FOR IMMEDIATE RELEASE
September 24, 2020
Contact: Lisa Jordan
610-349-8583
lisa@touchstone.org
Touchstone’s Festival UnBound 2020 Final Performances
Series concludes with “Tales of Hope and Resistance” and “Dictators 4 Dummies… and more!”
BETHLEHEM, PA – Touchstone Theatre will wrap up its COVID-friendly, social-distance-safe Festival UnBound 2020 with two artistic offerings— Tales of Hope and Resistance, a collection of stories from around the world, presented in music and shadow puppetry (October 9); and Dictators 4 Dummies… and more!, a retrospective of Touchstone’s musical political satires of years past and a film premiere (October 16).
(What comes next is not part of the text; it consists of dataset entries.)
/-- One station of an evaluated slot changed in anything but its marks. -/
theorem eases_station {s t : State} {k : Fin 4} {i : Fin 16} {st : Station} (hk : s.evaluated k = true)
    (ht : t = { s with stations := setAt s.stations k (setAt s.stations[k] i st) })
    (m : st.onMark = (s.station k i).onMark ∧ st.offMark = (s.station k i).offMark) :
    crossingsLeft t ≤ crossingsLeft s := by
  subst ht
  refine crossingsLeft_le_of (fun k' e => ⟨?_, fun j => ?_⟩) rfl
  · by_cases g : k = k'
    · subst g; exact hk
    · rw [evaluated_iff] at e ⊢
      rcases e with e | e | e
      · exact .inl e
      · exact .inr (.inl e)
      · obtain ⟨j, hj⟩ := anyOpen_iff.mp e
        simp only [State.station, fin_getElem_setAt, if_neg g] at hj
        exact .inr (.inr (anyOpen_iff.mpr ⟨j, hj⟩))
  · simp only [State.station, fin_getElem_setAt]
    split
    · subst k'
      rw [fin_getElem_setAt]
      split
      · subst j; exact m
      · exact ⟨rfl, rfl⟩
    · exact ⟨rfl, rfl⟩

/-- A clear mark set takes one crossing away. -/
theorem crossingsLeft_mark {s : State} {k : Fin 4} {i : Fin 16} {f : Station → Station} (hk : s.evaluated k = true)
    (w : ∀ st, (f st).windowOpen = st.windowOpen)
    (m : ((f (s.station k i)).onMark = true ∧ (s.station k i).onMark = false
        ∧ (f (s.station k i)).offMark = (s.station k i).offMark)
      ∨ ((f (s.station k i)).offMark = true ∧ (s.station k i).offMark = false
        ∧ (f (s.station k i)).onMark = (s.station k i).onMark)) :
    crossingsLeft (s.updStation k i f) < crossingsLeft s := by
  have st : ∀ k' j, (s.updStation k i f).station k' j
      = if k = k' ∧ i = j then f (s.station k i) else s.station k' j := by
    intro k' j
    show (setAt s.stations k (setAt s.stations[k] i (f s.stations[k][i])))[k'][j] = _
    rw [fin_getElem_setAt]
    by_cases h1 : k = k'
    · subst h1
      by_cases h2 : i = j
      · subst h2
        rw [if_pos rfl, if_pos ⟨rfl, rfl⟩, fin_getElem_setAt_self]
        rfl
      · rw [if_pos rfl, if_neg fun h => h2 h.2]
        exact fin_getElem_setAt_of_ne _ _ h2
    · rw [if_neg h1, if_neg fun h => h1 h.1]
      rfl
  have ev : ∀ k', (s.updStation k i f).evaluated k' = s.evaluated k' := by
    intro k'
    have o : (s.updStation k i f).anyOpen k' = s.anyOpen k' := by
      simp only [State.anyOpen, st]
      refine congrArg (List.any (List.finRange 16)) (funext fun j => ?_)
      split
      · rename_i h; rw [w, h.1, h.2]
      · rfl
    show (decide (s.active = some k') || s.carried k' || (s.updStation k i f).anyOpen k') = _
    rw [o]; rfl
  unfold crossingsLeft
  refine Nat.add_lt_add_right (Finset.sum_lt_sum (fun k' _ => ?_) ⟨k, Finset.mem_univ k, ?_⟩) _
  · rw [ev]
    split
    · refine Finset.sum_le_sum fun j _ => ?_
      rw [st]
      split
      · rename_i h
        obtain ⟨rfl, rfl⟩ := h
        rcases m with ⟨a, b, c⟩ | ⟨a, b, c⟩ <;> simp [a, b, c]
      · exact le_refl _
    · exact le_refl _
  · rw [ev, if_pos hk, if_pos hk]
    refine Finset.sum_lt_sum (fun j _ => ?_) ⟨i, Finset.mem_univ i, ?_⟩
    · rw [st]
      split
      · rename_i h
        obtain ⟨-, rfl⟩ := h
        rcases m with ⟨a, b, c⟩ | ⟨a, b, c⟩ <;> simp [a, b, c]
      · exact le_refl _
    · rw [(st k i).trans (if_pos ⟨rfl, rfl⟩)]
      rcases m with ⟨a, b, c⟩ | ⟨a, b, c⟩ <;> simp [a, b, c]

theorem evaluated_of_open {s : State} {k : Fin 4} {i : Fin 16} (h : (s.station k i).windowOpen = true) :
    s.evaluated k = true := evaluated_iff.mpr (.inr (.inr (anyOpen_iff.mpr ⟨i, h⟩)))

theorem eases_left_closeWindow {k : Fin 4} {i : Fin 16} {e : Entry} (theta : Nat) {s : State}
    (he : s.entry k i = some e) (h : (s.station k i).windowOpen = true) :
    crossingsLeft (s.closeWindow k i e theta) ≤ crossingsLeft s := by
  have o := closingAction_open (s.station k i) theta he h
  have g := (eases_closingAction k i e (s.station k i) theta s).left
  unfold State.closeWindow
  generalize s.closingAction k i e (s.station k i) theta = u at o g ⊢
  exact (eases_station (i := i) (st := (u.station k i).close) (evaluated_of_open o) rfl ⟨rfl, rfl⟩).trans g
After last year’s Festival UnBound, a ten-day festival of arts and community dialogue in October 2019, Touchstone decided that for 2020, the second year of the festival would take the form of outdoor events, parties, forums, and performances, available for socially distanced outdoor viewing in Touchstone’s back parking lot and many also via livestream, to accommodate the safety needs of the ongoing COVID-19 pandemic. The festival opened with a block party for the South Side’s Latinx community, followed by a storytelling performance by local medical workers, and a series of events around nature and sustainability in our community.
The final two events of Festival UnBound 2020 feature the artists within the Touchstone company more prominently. Tales of Hope and Resistance, directed by Touchstone artistic director Jp Jordan, shares retellings of classic stories from around the world, centering on themes of overcoming evil and adversity. The evening of October 9th opens with Irish balladeer Seamus Kennedy, a longtime familiar face at Celtic Classic, regaling the audience with songs and tales of Ireland’s storied past; if Tales goes into its rain date performances (October 10th, 11th), local musical treasure and Godfrey Daniels icon Dave Fry will entertain audiences with familiar songs of revolution. The second half of the evening features shadow puppet renditions of traditional stories from Greece, Kenya, Japan, Brazil, and more. Puppets are created in collaboration with Mock Turtle Marionette Theater and performed by Touchstone and Moravian College’s current cohort of MFA in Performance Creation students. Original music backing the stories is created by Jordan and popular local musician Neil Grover.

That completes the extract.